At a high level the guidance boils down to the need to generate a Software Bill of Materials (SBOM) and software attestations, as well as the need to follow secure software development practices as outlined by NIST for any vendor that produces software for or supplies software to government agencies:
- SBOMs are hopefully not new to you since SPDX, one of the current ISO standards for SBOM, has been around since at least 2013. Other common SBOM formats include CycloneDX and SWID, which DevOps vendors can help you generate when you use their build processes for your own code.
- Software Attestations got a lot of attention in 2022. The most popular framework for generating software attestations to date has been Supply chain Levels for Software Artifacts (SLSA), which commonly uses the in-toto format. Many DevOps providers and software companies are working to enable SLSA software attestations for your proprietary code (specifically provenance attestations) as part of their build process, such as GitHub Actions.

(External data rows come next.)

/-- R98: the product of two polynomials has the product of their values at every point, and
`mod x^m` keeps its coefficients `0..m-1`. -/
def Obligations.ProductOfPolynomials : Prop :=
  ∀ (P : Poly9) (p q : List Byte),
    (∀ x, polyEval P (polyMul P p q) x = gfMul P (polyEval P p x) (polyEval P q x)) ∧
      (polyMul P p q).length = p.length + q.length - 1 ∧
      ∀ m, (polyMulMod P p q m).length = m ∧
        ∀ t < m, (polyMulMod P p q m).getD t 0#8 = (polyMul P p q).getD t 0#8

/-! ### The de-interleaver -/

/-- R146: the bank always holds the stream of codewords accepted since the last reset or flush:
`fill = min(N, Dmax)` and `cell[i][j] = in[N-1-j][i]`; it does so from power-on and every command
keeps it so. -/
def Obligations.BankHoldsTheStream : Prop :=
  (∀ (cfg : Config) (h : cfg.wf = true), (State.powerOn cfg h).BankHolds []) ∧
    ∀ (i : Instr) (s t : State) (hist : List (List Symbol)), s.BankHolds hist →
      exec i s = .next t → t.BankHolds (streamAfter i s hist)

/-- R140, R144, R147: push number `N` (from 0) emits nothing while `N < Dmax`, and otherwise emits
codeword `m = N - Dmax`, whose position `i` is `in[m + D[i]][i]`. -/
def Obligations.PushEmitsAlignedCodeword : Prop :=
  ∀ (s : State) (data : List Byte) (flags : List Bool) (hist : List (List Symbol)),
    s.BankHolds hist → accepts (.pushC1 data flags) s = true →
    let stream := hist ++ [symbols data flags]
    ∃ t, exec (.pushC1 data flags) s = .next t ∧
      (hist.length < s.cfg.dmax → t.qd = s.qd ∧ t.qe = s.qe ∧ t.cnt = s.cnt) ∧
      (s.cfg.dmax ≤ hist.length →
        let e := emission s.cfg (alignedCodeword s.cfg stream (hist.length - s.cfg.dmax)) []
        t.qd = s.qd ++ e.od ∧ t.qe = s.qe ++ e.oe ∧ t.cnt = s.cnt.bump s.cfg.cmax e.outcome)

/-- R150, R185: after `N` accepted pushes a flush emits the codewords `m = max(N - Dmax, 0)..N-1`
in order; position `i` of codeword `m` is `in[m + D[i]][i]` where that push exists and is missing
otherwise. -/
def Obligations.FlushEmitsRemainingCodewords : Prop :=
  ∀ (s : State) (hist : List (List Symbol)), s.BankHolds hist →
    s.room (s.fill * s.cfg.nSym) = true →
    let N := hist.length
    let first := N - s.cfg.dmax
    let es := (List.range (min N s.cfg.dmax)).map fun u =>
      emission s.cfg (truncatedCodeword s.cfg hist (first + u))
        ((List.range s.cfg.nSym).filter fun i => N ≤ first + u + s.cfg.d i)
    ∃ t, exec .flush s = .next t ∧ t.qd = s.qd ++ es.flatMap Emission.od ∧
      t.qe = s.qe ++ es.flatMap Emission.oe ∧
      t.cnt = es.foldl (fun c e => c.bump s.cfg.cmax e.outcome) s.cnt

/-- R22: what vacant cells hold is unobservable: two states that differ only there give the same
responses, the same output and again states that differ only there. -/
def Obligations.VacantCellsUnobservable : Prop :=
  ∀ s t s' t' : State, s.fill ≤ s.cfg.dmax → AgreeOnValid s t → step s = .next s' →
    step t = .next t' → AgreeOnValid s' t'

/-- R32, R149: the buffered symbols never exceed `BANK_SIZE = n*Dmax - sum D`. -/
def Obligations.BufferedSymbolsBounded : Prop :=
  ∀ s : State, s.buffered ≤ s.cfg.bankSize ∧
    s.cfg.bankSize + ((List.range s.cfg.nSym).map s.cfg.d).sum = s.cfg.nSym * s.cfg.dmax

/-! ### Whole-machine rules -/

/-- R32: the invariant of the reachable states holds at power-on. -/
def Obligations.PowerOnMeetsInvariant : Prop :=
  (∀ (cfg : Config) (h : cfg.wf = true), (State.powerOn cfg h).Inv) ∧ State.reset.Inv

/-- R32: every step, whatever the frame, keeps the invariant of the reachable states. -/
def Obligations.StepKeepsInvariant : Prop :=
  ∀ s : State, s.Inv → SafeOutcome (step s)

/-- R53: no step changes the configuration. -/
def Obligations.ConfigurationNeverChanges : Prop :=
  ∀ s t : State, step s = .next t → t.cfg = s.cfg

/-- R24: the phase changes only to `FLUSHED` by a `FLUSH` and only to `RUN` by a `RESET`. -/
def Obligations.OnlyFlushAndResetChangePhase : Prop :=
  ∀ (F : Frame) (s t : State), command F s = .next t → t.phase ≠ s.phase →
    (F = [0x04#8] ∧ t.phase = .flushed) ∨ (F = [0x08#8] ∧ t.phase = .run)

/-- R26: no command but `RESET_STATS` and `RESET` decreases a counter, and none exceeds `CMAX`. -/
def Obligations.CountersNeverDecrease : Prop :=
  ∀ (F : Frame) (s t : State), s.CountersFit → command F s = .next t →
    t.CountersFit ∧
      (F ≠ [0x05#8] → F ≠ [0x08#8] →
        s.cnt.passed ≤ t.cnt.passed ∧ s.cnt.corrected ≤ t.cnt.corrected ∧
          s.cnt.failed ≤ t.cnt.failed ∧ s.cnt.flushed ≤ t.cnt.flushed)

/-- R54, R168: everything pulled followed by what is still queued grows by exactly what the command
emits, in emission order, for each FIFO: nothing is lost, reordered or duplicated. -/
def Obligations.OutputStreamIsConserved : Prop :=
  ∀ (i : Instr) (s t : State), i ≠ .reset → exec i s = .next t →
    pulledData t.outbox ++ t.qd =
        pulledData s.outbox ++ s.qd ++ (emissions i s).flatMap Emission.od ∧
      pulledFlags t.outbox ++ t.qe =
        pulledFlags s.outbox ++ s.qe ++ (emissions i s).flatMap Emission.oe

/-- R180, R237: as long as both FIFOs are pulled together they have equal lengths, so that bytes and
flags pair element by element: every command but a pull keeps them equal, and a pull of both leaves
both empty. -/
def Obligations.FifosStayPaired : Prop :=
  ∀ (i : Instr) (s t : State), i ≠ .pullData → i ≠ .pullErr → s.qd.length = s.qe.length →
    exec i s = .next t →
    t.qd.length = t.qe.length ∧
      ∀ u v, exec .pullData t = .next u → exec .pullErr u = .next v → v.qd = [] ∧ v.qe = []

/-- R169, R187: the counters account for every accepted push since the last reset, `N - Dmax`
codewords before a flush and all `N` after one, as long as none has saturated and `RESET_STATS` is
not issued. -/
def Obligations.CountersAccountForPushes : Prop :=
  (∀ (cfg : Config) (h : cfg.wf = true), (State.powerOn cfg h).Accounts 0) ∧
    ∀ (i : Instr) (s t : State) (N : Nat), s.Accounts N → i ≠ .resetStats →
      exec i s = .next t → t.unsaturated = true → t.Accounts (pushesAfter i s N)

/-- R189: in `FLUSHED` a well-sized push is refused with ERR_STATE, a flush succeeds and emits
nothing (it writes only the cells, all vacant before and after), a reset returns to `RUN` and the
other five commands do exactly what they do in `RUN`; in `RUN` no command is refused for the phase. -/
def Obligations.CommandsByPhase : Prop :=
  ∀ s : State, s.Inv →
    (s.phase = .flushed →
      exec .flush s = .next { s with
        cells := (List.range s.cfg.nSym).map fun i =>
          List.replicate (s.cfg.lineLen i) ⟨0x00#8, false⟩
        outbox := s.outbox ++ [⟨.ok, .none⟩] } ∧
      (∃ t, exec .reset s = .next t ∧ t.phase = .run) ∧
      (∀ data flags, data.length = s.cfg.nSym → flags.length = s.cfg.nSym →
        exec (.pushC1 data flags) s = .next { s with outbox := s.outbox ++ [⟨.errState, .none⟩] })) ∧
    (∀ i ∈ [Instr.pullData, .pullErr, .getStats, .resetStats, .reportStatus], ∀ t,
      exec i { s with phase := .run } = .next t →
        exec i { s with phase := .flushed } = .next { t with phase := .flushed }) ∧
    (s.phase = .run → ∀ i t, exec i s = .next t →
      t.outbox ≠ s.outbox ++ [⟨.errState, .none⟩])

/-- R7: the derived constants, which configurations a block can be built with, and the constants of
the default configuration. -/
def Obligations.WellFormedConfigurations : Prop :=
  (∀ c : Config,
    c.k = c.nSym - c.nPar ∧ (∀ i, c.d i ≤ c.dmax) ∧
      (c.depth ≠ [] → ∃ i < c.depth.length, c.d i = c.dmax) ∧
      (∀ i, c.lineLen i = c.dmax - c.d i) ∧
      c.bankSize = ((List.range c.nSym).map c.lineLen).sum ∧ c.cmax = 2 ^ c.cw - 1 ∧
      ((construct c).isSome = true ↔
        (2 ≤ c.nSym ∧ c.nSym ≤ 255) ∧ (1 ≤ c.nPar ∧ c.nPar ≤ c.nSym - 1) ∧
          (c.depth.length = c.nSym ∧ ∃ i < c.nSym, c.d i = 0) ∧
          (c.gfPoly.getLsbD 8 = true ∧ gfPow c.gfPoly 0x02#8 255 = 0x01#8 ∧
            ∀ e, 0 < e → e < 255 → gfPow c.gfPoly 0x02#8 e ≠ 0x01#8) ∧
          c.fcr ≤ 254 ∧ (∀ q, c.qcap = some q → c.nSym ≤ q) ∧ 1 ≤ c.cw)) ∧
    Config.default.k = 24 ∧ Config.default.dmax = 108 ∧ Config.default.bankSize = 1512 ∧
    ∀ i < 28, Config.default.lineLen i = 108 - 4 * i

/-- R33: a step of one block leaves every other block as it was, and what it does depends on that
block's own state alone. -/
def Obligations.OtherBlocksUntouched : Prop :=
  ∀ (k : Nat) (bs cs bs' cs' : List State), stepBlock k bs = .next bs' →
    stepBlock k cs = .next cs' → bs[k]? = cs[k]? →
    bs'.length = bs.length ∧ (∀ j, j ≠ k → bs'[j]? = bs[j]?) ∧ bs'[k]? = cs'[k]?

/-- R71: the frames each pseudo-instruction stands for, in the order issued; a push carries at most
255 symbols. -/
def Obligations.PseudoInstructionFrames : Prop :=
  ∀ data : List Byte, data.length ≤ 255 →
    (AsmLine.pushClean data).frames =
        [0x01#8 :: BitVec.ofNat 8 data.length :: BitVec.ofNat 8 data.length ::
          (data ++ List.replicate data.length 0x00#8)] ∧
      (AsmLine.pushErased data).frames =
        [0x01#8 :: BitVec.ofNat 8 data.length :: BitVec.ofNat 8 data.length ::
          (data ++ List.replicate data.length 0x01#8)] ∧
      AsmLine.poll.frames = [[0x02#8], [0x03#8]] ∧
      AsmLine.drain.frames = [[0x04#8], [0x02#8], [0x03#8]]
end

- Secure Software Development is not a new concept, however the memorandum has specifically indicated agencies must follow the current NIST guidance, which consists of both the Secure Software Development Framework (SSDF) Special Publication 800-218 and the NIST Software Supply Chain Security Guidance. This guidance should not be surprising for any security-conscious organization that has been in the software industry for a while. There’s quite a lot of overlapping requirements with existing certifications and standards such as SOC2, PCI DSS / PCI SSC, ISO 27001, etc. so you may already have a good amount of the requirements covered.

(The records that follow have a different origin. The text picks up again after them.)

/-! ### `State.giveFrame` -/

@[simp] theorem State.giveFrame_cfg (G : Frame) (s : State) : (s.giveFrame G).cfg = s.cfg := rfl

@[simp] theorem State.giveFrame_cells (G : Frame) (s : State) :
    (s.giveFrame G).cells = s.cells := rfl

@[simp] theorem State.giveFrame_fill (G : Frame) (s : State) :
    (s.giveFrame G).fill = s.fill := rfl

@[simp] theorem State.giveFrame_phase (G : Frame) (s : State) :
    (s.giveFrame G).phase = s.phase := rfl

@[simp] theorem State.giveFrame_cnt (G : Frame) (s : State) : (s.giveFrame G).cnt = s.cnt := rfl

@[simp] theorem State.giveFrame_qd (G : Frame) (s : State) : (s.giveFrame G).qd = s.qd := rfl

@[simp] theorem State.giveFrame_qe (G : Frame) (s : State) : (s.giveFrame G).qe = s.qe := rfl

@[simp] theorem State.giveFrame_inbox (G : Frame) (s : State) :
    (s.giveFrame G).inbox = G :: s.inbox := rfl

@[simp] theorem State.giveFrame_outbox (G : Frame) (s : State) :
    (s.giveFrame G).outbox = s.outbox := rfl

@[simp] theorem State.giveFrame_diag (G : Frame) (s : State) :
    (s.giveFrame G).diag = s.diag := rfl

@[simp] theorem State.giveFrame_cell (G : Frame) (s : State) (i j : Nat) :
    (s.giveFrame G).cell i j = s.cell i j := rfl

@[simp] theorem State.giveFrame_tap (G : Frame) (s : State) (x : List Symbol) :
    (s.giveFrame G).tap x = s.tap x := rfl

@[simp] theorem State.giveFrame_ftap (G : Frame) (s : State) (F u : Nat) :
    (s.giveFrame G).ftap F u = s.ftap F u := rfl

@[simp] theorem State.giveFrame_primed (G : Frame) (s : State) : (s.giveFrame G).primed = s.primed := rfl

@[simp] theorem State.giveFrame_room (G : Frame) (s : State) (x : Nat) :
    (s.giveFrame G).room x = s.room x := rfl

/-! ### `State.shift` -/

@[simp] theorem State.shift_cfg (sym : List Symbol) (s : State) : (s.shift sym).cfg = s.cfg := rfl

@[simp] theorem State.shift_cells (sym : List Symbol) (s : State) :
    (s.shift sym).cells = (List.range s.cfg.nSym).map (s.shiftedLine sym) := rfl

@[simp] theorem State.shift_fill (sym : List Symbol) (s : State) :
    (s.shift sym).fill = min (s.fill + 1) s.cfg.dmax := rfl

@[simp] theorem State.shift_phase (sym : List Symbol) (s : State) :
    (s.shift sym).phase = s.phase := rfl

@[simp] theorem State.shift_cnt (sym : List Symbol) (s : State) : (s.shift sym).cnt = s.cnt := rfl

@[simp] theorem State.shift_qd (sym : List Symbol) (s : State) : (s.shift sym).qd = s.qd := rfl

@[simp] theorem State.shift_qe (sym : List Symbol) (s : State) : (s.shift sym).qe = s.qe := rfl

@[simp] theorem State.shift_inbox (sym : List Symbol) (s : State) :
    (s.shift sym).inbox = s.inbox := rfl

@[simp] theorem State.shift_outbox (sym : List Symbol) (s : State) :
    (s.shift sym).outbox = s.outbox := rfl

@[simp] theorem State.shift_diag (sym : List Symbol) (s : State) :
    (s.shift sym).diag = s.diag := rfl

@[simp] theorem State.shift_room (sym : List Symbol) (s : State) (x : Nat) :
    (s.shift sym).room x = s.room x := rfl

/-! ### `State.clearBank` -/

@[simp] theorem State.clearBank_cfg (s : State) : s.clearBank.cfg = s.cfg := rfl

@[simp] theorem State.clearBank_cells (s : State) :
    s.clearBank.cells = (List.range s.cfg.nSym).map fun i => List.replicate (s.cfg.lineLen i) Symbol.vacant := rfl

@[simp] theorem State.clearBank_fill (s : State) : s.clearBank.fill = 0 := rfl

@[simp] theorem State.clearBank_phase (s : State) : s.clearBank.phase = s.phase := rfl

@[simp] theorem State.clearBank_cnt (s : State) : s.clearBank.cnt = s.cnt := rfl

@[simp] theorem State.clearBank_qd (s : State) : s.clearBank.qd = s.qd := rfl

@[simp] theorem State.clearBank_qe (s : State) : s.clearBank.qe = s.qe := rfl

@[simp] theorem State.clearBank_inbox (s : State) : s.clearBank.inbox = s.inbox := rfl

@[simp] theorem State.clearBank_outbox (s : State) : s.clearBank.outbox = s.outbox := rfl

@[simp] theorem State.clearBank_diag (s : State) : s.clearBank.diag = s.diag := rfl

@[simp] theorem State.clearBank_room (s : State) (x : Nat) :
    s.clearBank.room x = s.room x := rfl

end Sys2Proof.Machine
end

The SSDF practices are organized into four general areas:
- Prepare the Organization (PO): an organization’s people, processes, and technology must be prepared to perform secure software development at both the organization level and, in some cases, at the individual development group or project level.

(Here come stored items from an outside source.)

/-! ### The output stream -/

theorem pulledData_append (out : List Response) (r : Response) :
    pulledData (out ++ [r]) = pulledData out ++ pulledData [r] := List.flatMap_append

theorem pulledFlags_append (out : List Response) (r : Response) :
    pulledFlags (out ++ [r]) = pulledFlags out ++ pulledFlags [r] := List.flatMap_append

/-- Only `PULL_DATA` answers data bytes, the whole of `QD` (R67, R182). -/
theorem pulledData_answer (i : Instr) (s : State) (st : Status) :
    pulledData [⟨st, answer i s⟩] = if i = .pullData then s.qd else [] := by
  cases i with
  | pullData => exact List.append_nil _
  | _ => rfl

/-- Only `PULL_ERR` answers flags, the whole of `QE` (R67, R183). -/
theorem pulledFlags_answer (i : Instr) (s : State) (st : Status) :
    pulledFlags [⟨st, answer i s⟩] = if i = .pullErr then s.qe else [] := by
  cases i with
  | pullErr => exact List.append_nil _
  | _ => rfl

/-! ### The account of pushes -/

theorem State.unsaturated_iff_below {s : State} :
    s.unsaturated = true ↔ s.cnt.Below s.cfg.cmax := State.unsaturated_iff

theorem accounts_congr {s t : State} {N : Nat} (hcfg : t.cfg = s.cfg) (hfill : t.fill = s.fill)
    (hphase : t.phase = s.phase) (hcnt : t.cnt = s.cnt) (h : s.Accounts N) : t.Accounts N := by
  unfold State.Accounts
  rwa [hcfg, hfill, hphase, hcnt]

/-- The number of codewords a push emits: one once `Dmax` pushes are in the bank (R144). -/
theorem emissions_pushC1_length {data : List Byte} {flags : List Bool} {s : State}
    (h : accepts (.pushC1 data flags) s = true) :
    (emissions (.pushC1 data flags) s).length = if s.fill = s.cfg.dmax then 1 else 0 := by
  rw [emissions_pushC1 h]
  simp only [State.primed_iff]
  split <;> rfl

/-- An accepted command other than `RESET_STATS` keeps the account (R169, R187). -/
theorem performed_accounts {i : Instr} {s : State} {N : Nat} (h : s.Accounts N)
    (hi : i ≠ .resetStats) (ha : accepts i s = true) (hu : (performed i s).unsaturated = true) :
    (performed i s).Accounts (pushesAfter i s N) := by
  obtain ⟨hrun, hflushed⟩ := h
  have hcnt := performed_cnt ha
  rw [State.unsaturated_iff_below, performed_cfg] at hu
  cases i with
  | pushC1 data flags =>
    obtain ⟨-, hp, -⟩ := accepts_pushC1_iff.1 ha
    obtain ⟨hfill, htotal⟩ := hrun hp
    rw [if_neg (by simp)] at hcnt
    have hsum := (Counters.total_countAll (hcnt ▸ hu)).2
    rw [← hcnt, emissions_pushC1_length ha] at hsum
    have hphase : (performed (.pushC1 data flags) s).phase = .run := by
      rw [performed_phase]; simpa using hp
    refine ⟨fun _ => ?_, fun hf => by simp [hphase] at hf⟩
    rw [performed_fill, performed_cfg, hsum, pushesAfter, if_pos ha]
    dsimp only
    by_cases hprimed : s.fill = s.cfg.dmax
    · rw [if_pos hprimed]
      omega
    · rw [if_neg hprimed]
      omega
  | flush =>
    rw [if_neg (by simp)] at hcnt
    have hsum := (Counters.total_countAll (hcnt ▸ hu)).2
    rw [← hcnt, emissions_flush_length ha] at hsum
    have hphase : (performed .flush s).phase = .flushed := by rw [performed_phase, if_pos rfl]
    refine ⟨fun hr => by simp [hphase] at hr, fun _ => ⟨performed_fill .., ?_⟩⟩
    rw [hsum, pushesAfter]
    cases hp : s.phase with
    | run =>
      obtain ⟨hfill, htotal⟩ := hrun hp
      omega
    | flushed =>
      obtain ⟨hfill, htotal⟩ := hflushed hp
      omega
  | reset =>
    rw [if_pos (.inr rfl)] at hcnt
    have hphase : (performed .reset s).phase = .run := performed_phase ..
    refine ⟨fun _ => ?_, fun hf => by simp [hphase] at hf⟩
    rw [performed_fill, performed_cfg, hcnt, pushesAfter]
    simp [Counters.total, Counters.zero]
  | resetStats => exact absurd rfl hi
  | _ => exact ⟨hrun, hflushed⟩

/-- A refused command is no accepted push (R169, R201). -/
theorem pushesAfter_of_refused {i : Instr} {s : State} (N : Nat) (h : accepts i s = false) :
    pushesAfter i s N = N := by
  cases i with
  | pushC1 data flags => simp [pushesAfter, h]
  | reset => simp [accepts] at h
  | _ => rfl

end Sys2Proof.Machine

namespace Sys2Proof

open Machine

/-- `BANK_SIZE = n * Dmax - sum D` (R149). -/
theorem Config.bankSize_add_sum_d (c : Config) :
    c.bankSize + ((List.range c.nSym).map c.d).sum = c.nSym * c.dmax := by
  rw [Config.bankSize, ← List.sum_map_add]
  simp [Config.lineLen_add_d]

/-- Settles O48: line by line `min(fill, L[i]) ≤ L[i]`, and `L[i] + D[i] = Dmax`. -/
theorem bufferedSymbolsBounded : Obligations.BufferedSymbolsBounded := fun s =>
  ⟨List.sum_le_sum fun _ _ => Nat.min_le_right .., s.cfg.bankSize_add_sum_d⟩

/-- Settles O49: `powerOn_inv`; `State.reset` is a power-on state. -/
theorem powerOnMeetsInvariant : Obligations.PowerOnMeetsInvariant :=
  ⟨powerOn_inv, powerOn_inv _ defaultConfig_wf⟩

/-- Settles O50: a step always answers a next state, and `step_inv`. -/
theorem stepKeepsInvariant : Obligations.StepKeepsInvariant := by
  intro s h
  obtain ⟨t, ht⟩ := step_next s
  rw [ht]
  exact step_inv h ht

/-- Settles O53: the counters count emissions, with saturation, unless the frame is that of a
command that clears them. -/
theorem countersNeverDecrease : Obligations.CountersNeverDecrease := by
  intro F s t h ht
  rcases command_cases ht with ⟨i, hdec, ha, rfl⟩ | ⟨st, -, rfl⟩
  · refine ⟨performed_countersFit ha h, fun hstats hreset => ?_⟩
    have hF := (encode_of_decode hdec).2
    have hkeep : ¬ (i = .resetStats ∨ i = .reset) := by
      rintro (rfl | rfl)
      · exact hstats hF.symm
      · exact hreset hF.symm
    rw [State.reply_cnt, performed_cnt ha, if_neg hkeep]
    exact (Counters.countAll_fits _ h).2
  · exact ⟨h, fun _ _ => Counters.Le.refl _⟩

/-- Settles O54: a pull moves its FIFO to the response stream, any other command appends its
emissions to both. -/
theorem outputStreamIsConserved : Obligations.OutputStreamIsConserved := by
  intro i s t hreset ht
  rcases exec_cases ht with ⟨ha, rfl⟩ | ⟨ha, rfl⟩
  · rw [State.reply_outbox, State.reply_qd, State.reply_qe, performed_outbox, performed_qd ha,
      performed_qe ha, pulledData_append, pulledFlags_append, pulledData_answer,
      pulledFlags_answer]
    by_cases hd : i = .pullData
    · subst hd
      simp [emissions, emittedCodewords]
    · by_cases he : i = .pullErr
      · subst he
        simp [emissions, emittedCodewords]
      · simp [hd, he, hreset]
  · rw [emissions_of_refused ha, State.reply_outbox, pulledData_append, pulledFlags_append]
    simp [pulledData, pulledFlags]

/-- Settles O55: every emission has as many bytes as flags, and a reset empties both FIFOs. -/
theorem fifosStayPaired : Obligations.FifosStayPaired := by
  intro i s t hd he hlen ht
  refine ⟨?_, fun u v hu hv => ?_⟩
  · rcases exec_cases ht with ⟨ha, rfl⟩ | ⟨ha, rfl⟩
    · rw [State.reply_qd, State.reply_qe, performed_qd ha, performed_qe ha]
      by_cases hr : i = .reset
      · simp [hr]
      · simp only [hd, he, hr, or_self, if_false, List.length_append, hlen]
        rw [length_flatMap fun e he => (emissions_length he).1,
          length_flatMap fun e he => (emissions_length he).2]
    · exact hlen
  · obtain rfl := Host.Outcome.next.inj ((exec_accepted (i := .pullData) rfl).symm.trans hu)
    obtain rfl := Host.Outcome.next.inj ((exec_accepted (i := .pullErr) rfl).symm.trans hv)
    exact ⟨rfl, rfl⟩

/-- Settles O56: at power-on nothing is pushed or counted, and `performed_accounts`. -/
theorem countersAccountForPushes : Obligations.CountersAccountForPushes := by
  refine ⟨fun cfg hc => ?_, fun i s t N h hi ht hu => ?_⟩
  · exact ⟨fun _ => ⟨(Nat.zero_min _).symm, (Nat.zero_sub _).symm⟩, fun hf => nomatch hf⟩
  · rcases exec_cases ht with ⟨ha, rfl⟩ | ⟨ha, rfl⟩
    · exact accounts_congr (s := performed i s) rfl rfl rfl rfl (performed_accounts h hi ha hu)
    · rw [pushesAfter_of_refused N ha]
      exact accounts_congr (s := s) rfl rfl rfl rfl h

end Sys2Proof
end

- Protect the Software (PS): Protect all components of the software from tampering and unauthorized access.
- Produce Well-Secured Software (PW): Produce well-secured software that features minimal security vulnerabilities in its releases.
- Respond to Vulnerabilities (RV): Identify and address vulnerabilities in software releases in a timely manner, and implement processes to prevent similar vulnerabilities from occurring in the future.
NIST has published an online matrix of SSDF requirements. As you can see, many DevOps and software development platforms already provide most requirements by default, because they have long been required by other regulated industries.
Secure Supply Chain Requirements Are Due Soon, What Do I Do?
Don’t Panic! And follow the process:
1. Start with reviewing the matrix of SSDF requirements against the rules you currently have in place as part of your software development platform. If you have been through FEDRAMP or SOC2 this should be quick!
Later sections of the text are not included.